- **TASK ITEM**
From the records below, copy each line that has the word "setFor" in it.

- **Entries taken from a collection**
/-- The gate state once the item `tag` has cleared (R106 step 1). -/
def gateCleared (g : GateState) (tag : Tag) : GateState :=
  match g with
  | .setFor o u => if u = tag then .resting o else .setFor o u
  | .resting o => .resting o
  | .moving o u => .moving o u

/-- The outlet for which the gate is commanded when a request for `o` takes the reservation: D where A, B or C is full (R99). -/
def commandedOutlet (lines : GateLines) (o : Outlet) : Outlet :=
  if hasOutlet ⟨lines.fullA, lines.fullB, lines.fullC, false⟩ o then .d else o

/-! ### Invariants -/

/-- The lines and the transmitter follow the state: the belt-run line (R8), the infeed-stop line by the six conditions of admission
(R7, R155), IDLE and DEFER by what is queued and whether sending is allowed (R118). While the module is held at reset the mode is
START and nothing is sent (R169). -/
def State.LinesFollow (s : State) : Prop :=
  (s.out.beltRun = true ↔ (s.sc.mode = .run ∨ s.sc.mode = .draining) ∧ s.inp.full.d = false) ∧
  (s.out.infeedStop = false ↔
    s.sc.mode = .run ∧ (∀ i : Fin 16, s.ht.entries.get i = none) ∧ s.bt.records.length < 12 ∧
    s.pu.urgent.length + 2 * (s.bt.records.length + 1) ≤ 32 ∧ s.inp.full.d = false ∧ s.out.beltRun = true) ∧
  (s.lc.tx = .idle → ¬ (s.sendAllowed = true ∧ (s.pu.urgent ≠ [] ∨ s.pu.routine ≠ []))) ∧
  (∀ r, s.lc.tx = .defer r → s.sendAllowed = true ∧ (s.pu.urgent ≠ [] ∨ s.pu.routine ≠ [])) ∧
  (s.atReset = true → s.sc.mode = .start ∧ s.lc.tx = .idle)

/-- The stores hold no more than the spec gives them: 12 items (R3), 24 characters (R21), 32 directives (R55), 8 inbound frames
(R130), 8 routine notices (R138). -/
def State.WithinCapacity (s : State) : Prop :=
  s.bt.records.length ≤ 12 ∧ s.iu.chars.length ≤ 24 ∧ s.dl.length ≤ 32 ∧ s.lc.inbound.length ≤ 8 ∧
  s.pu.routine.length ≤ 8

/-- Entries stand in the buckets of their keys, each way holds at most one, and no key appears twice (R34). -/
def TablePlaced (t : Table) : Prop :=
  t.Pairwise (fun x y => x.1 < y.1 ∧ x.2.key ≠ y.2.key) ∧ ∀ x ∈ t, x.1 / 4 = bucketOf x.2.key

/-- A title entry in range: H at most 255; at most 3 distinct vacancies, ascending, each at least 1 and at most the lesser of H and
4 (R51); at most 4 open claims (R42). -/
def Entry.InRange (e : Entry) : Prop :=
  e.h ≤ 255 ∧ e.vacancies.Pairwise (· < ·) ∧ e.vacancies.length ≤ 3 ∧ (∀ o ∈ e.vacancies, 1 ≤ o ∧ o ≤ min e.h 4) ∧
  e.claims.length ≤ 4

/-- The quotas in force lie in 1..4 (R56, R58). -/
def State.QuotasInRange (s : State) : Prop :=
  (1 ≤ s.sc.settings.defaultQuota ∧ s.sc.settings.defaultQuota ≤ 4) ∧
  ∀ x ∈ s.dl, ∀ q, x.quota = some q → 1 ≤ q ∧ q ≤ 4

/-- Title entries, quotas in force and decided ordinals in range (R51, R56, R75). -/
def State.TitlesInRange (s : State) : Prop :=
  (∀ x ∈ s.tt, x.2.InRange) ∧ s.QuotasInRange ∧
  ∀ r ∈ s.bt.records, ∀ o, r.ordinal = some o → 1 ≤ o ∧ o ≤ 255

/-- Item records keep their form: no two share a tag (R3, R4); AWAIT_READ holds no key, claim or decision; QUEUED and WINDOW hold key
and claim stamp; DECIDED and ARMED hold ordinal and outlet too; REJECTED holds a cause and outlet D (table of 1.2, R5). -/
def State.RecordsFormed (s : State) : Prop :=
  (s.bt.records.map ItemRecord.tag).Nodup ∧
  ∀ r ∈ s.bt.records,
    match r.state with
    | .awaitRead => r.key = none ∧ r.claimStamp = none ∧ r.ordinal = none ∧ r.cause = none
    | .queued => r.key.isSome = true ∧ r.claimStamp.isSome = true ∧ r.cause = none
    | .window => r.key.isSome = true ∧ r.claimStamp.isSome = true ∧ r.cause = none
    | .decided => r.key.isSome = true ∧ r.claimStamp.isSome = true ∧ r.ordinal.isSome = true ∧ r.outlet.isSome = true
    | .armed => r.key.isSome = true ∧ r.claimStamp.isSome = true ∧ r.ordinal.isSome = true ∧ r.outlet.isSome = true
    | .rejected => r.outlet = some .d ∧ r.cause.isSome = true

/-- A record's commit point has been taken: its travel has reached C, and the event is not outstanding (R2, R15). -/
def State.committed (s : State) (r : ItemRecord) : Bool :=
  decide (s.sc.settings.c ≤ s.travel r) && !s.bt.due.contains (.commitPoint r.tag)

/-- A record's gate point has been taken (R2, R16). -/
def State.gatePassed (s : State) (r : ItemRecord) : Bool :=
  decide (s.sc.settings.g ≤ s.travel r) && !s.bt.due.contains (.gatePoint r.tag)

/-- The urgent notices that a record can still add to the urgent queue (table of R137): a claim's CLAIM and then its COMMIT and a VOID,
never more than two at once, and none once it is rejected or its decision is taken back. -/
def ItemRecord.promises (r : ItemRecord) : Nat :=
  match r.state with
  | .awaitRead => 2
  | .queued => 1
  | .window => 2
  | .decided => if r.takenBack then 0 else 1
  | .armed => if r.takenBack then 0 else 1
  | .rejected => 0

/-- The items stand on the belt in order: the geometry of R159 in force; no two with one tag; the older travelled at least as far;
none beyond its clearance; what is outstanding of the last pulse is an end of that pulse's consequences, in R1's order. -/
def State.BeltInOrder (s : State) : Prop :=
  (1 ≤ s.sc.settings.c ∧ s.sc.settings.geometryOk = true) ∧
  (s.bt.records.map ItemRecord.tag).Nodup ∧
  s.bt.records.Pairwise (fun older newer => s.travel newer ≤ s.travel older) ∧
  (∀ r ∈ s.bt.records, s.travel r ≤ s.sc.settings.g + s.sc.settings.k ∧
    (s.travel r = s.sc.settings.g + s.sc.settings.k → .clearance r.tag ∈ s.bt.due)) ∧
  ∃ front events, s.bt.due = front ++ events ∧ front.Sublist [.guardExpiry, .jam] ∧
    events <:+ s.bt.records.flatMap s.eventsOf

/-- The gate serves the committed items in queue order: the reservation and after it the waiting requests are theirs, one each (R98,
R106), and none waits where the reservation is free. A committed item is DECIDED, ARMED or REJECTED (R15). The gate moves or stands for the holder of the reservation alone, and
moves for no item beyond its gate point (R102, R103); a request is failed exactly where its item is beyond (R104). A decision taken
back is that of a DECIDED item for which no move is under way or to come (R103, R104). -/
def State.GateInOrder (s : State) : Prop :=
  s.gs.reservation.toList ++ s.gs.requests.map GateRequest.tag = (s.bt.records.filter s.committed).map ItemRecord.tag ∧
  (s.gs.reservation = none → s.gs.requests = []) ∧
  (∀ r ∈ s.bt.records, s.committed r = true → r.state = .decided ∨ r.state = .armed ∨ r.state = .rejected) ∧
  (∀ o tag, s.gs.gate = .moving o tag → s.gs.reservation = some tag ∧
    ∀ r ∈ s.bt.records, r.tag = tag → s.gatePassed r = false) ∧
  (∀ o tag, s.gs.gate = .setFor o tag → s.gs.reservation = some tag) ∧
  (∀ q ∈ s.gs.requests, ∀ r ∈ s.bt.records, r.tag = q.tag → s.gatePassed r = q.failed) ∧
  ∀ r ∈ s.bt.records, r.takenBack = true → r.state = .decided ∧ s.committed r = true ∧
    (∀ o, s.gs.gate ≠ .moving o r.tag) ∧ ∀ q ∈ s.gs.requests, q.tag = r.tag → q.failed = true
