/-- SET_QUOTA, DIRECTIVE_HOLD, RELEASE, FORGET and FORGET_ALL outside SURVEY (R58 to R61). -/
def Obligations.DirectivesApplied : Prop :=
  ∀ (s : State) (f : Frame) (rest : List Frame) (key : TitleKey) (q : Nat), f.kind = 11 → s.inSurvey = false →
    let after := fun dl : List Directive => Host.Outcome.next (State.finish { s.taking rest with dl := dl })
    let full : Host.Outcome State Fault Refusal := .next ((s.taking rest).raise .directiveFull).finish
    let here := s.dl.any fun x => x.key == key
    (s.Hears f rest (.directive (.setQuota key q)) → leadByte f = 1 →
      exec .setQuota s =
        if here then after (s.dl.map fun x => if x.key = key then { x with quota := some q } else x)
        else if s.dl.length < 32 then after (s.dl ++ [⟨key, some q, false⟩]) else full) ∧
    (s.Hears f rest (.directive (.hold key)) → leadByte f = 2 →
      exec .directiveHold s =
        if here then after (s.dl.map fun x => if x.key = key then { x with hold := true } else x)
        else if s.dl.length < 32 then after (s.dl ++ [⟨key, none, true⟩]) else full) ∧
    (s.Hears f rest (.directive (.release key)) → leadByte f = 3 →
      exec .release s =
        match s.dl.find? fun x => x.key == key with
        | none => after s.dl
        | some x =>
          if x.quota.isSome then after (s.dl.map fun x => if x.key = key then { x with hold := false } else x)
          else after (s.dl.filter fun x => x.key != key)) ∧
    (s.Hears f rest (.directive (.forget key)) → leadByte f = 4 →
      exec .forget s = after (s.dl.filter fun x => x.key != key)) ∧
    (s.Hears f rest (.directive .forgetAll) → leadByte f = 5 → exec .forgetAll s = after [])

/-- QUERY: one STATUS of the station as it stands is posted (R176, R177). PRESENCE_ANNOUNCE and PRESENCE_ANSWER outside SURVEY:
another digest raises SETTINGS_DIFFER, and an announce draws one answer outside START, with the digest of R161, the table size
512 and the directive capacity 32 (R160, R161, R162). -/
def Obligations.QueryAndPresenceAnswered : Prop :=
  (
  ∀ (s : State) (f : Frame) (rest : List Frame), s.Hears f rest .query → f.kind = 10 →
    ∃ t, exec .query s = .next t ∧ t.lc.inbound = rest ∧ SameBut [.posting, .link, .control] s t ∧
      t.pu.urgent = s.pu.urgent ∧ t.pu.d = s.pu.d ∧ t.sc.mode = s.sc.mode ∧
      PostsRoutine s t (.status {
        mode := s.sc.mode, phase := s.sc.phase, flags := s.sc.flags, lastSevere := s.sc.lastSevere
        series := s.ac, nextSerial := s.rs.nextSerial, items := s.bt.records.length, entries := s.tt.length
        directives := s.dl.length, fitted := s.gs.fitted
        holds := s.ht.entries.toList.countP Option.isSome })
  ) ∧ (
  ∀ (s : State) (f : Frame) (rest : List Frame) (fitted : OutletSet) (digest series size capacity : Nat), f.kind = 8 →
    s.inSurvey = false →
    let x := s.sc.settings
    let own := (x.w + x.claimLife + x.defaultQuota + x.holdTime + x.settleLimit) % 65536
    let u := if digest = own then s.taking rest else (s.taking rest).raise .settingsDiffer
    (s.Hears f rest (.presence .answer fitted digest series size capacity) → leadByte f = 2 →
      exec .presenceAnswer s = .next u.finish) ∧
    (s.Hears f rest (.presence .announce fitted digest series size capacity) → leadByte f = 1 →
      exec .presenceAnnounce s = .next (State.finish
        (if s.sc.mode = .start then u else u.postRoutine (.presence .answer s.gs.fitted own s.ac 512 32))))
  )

- **OUTPUT OF THE TASK**
  | .setFor o u => if u = tag then .resting o else .setFor o u
  (∀ o tag, s.gs.gate = .setFor o tag → s.gs.reservation = some tag) ∧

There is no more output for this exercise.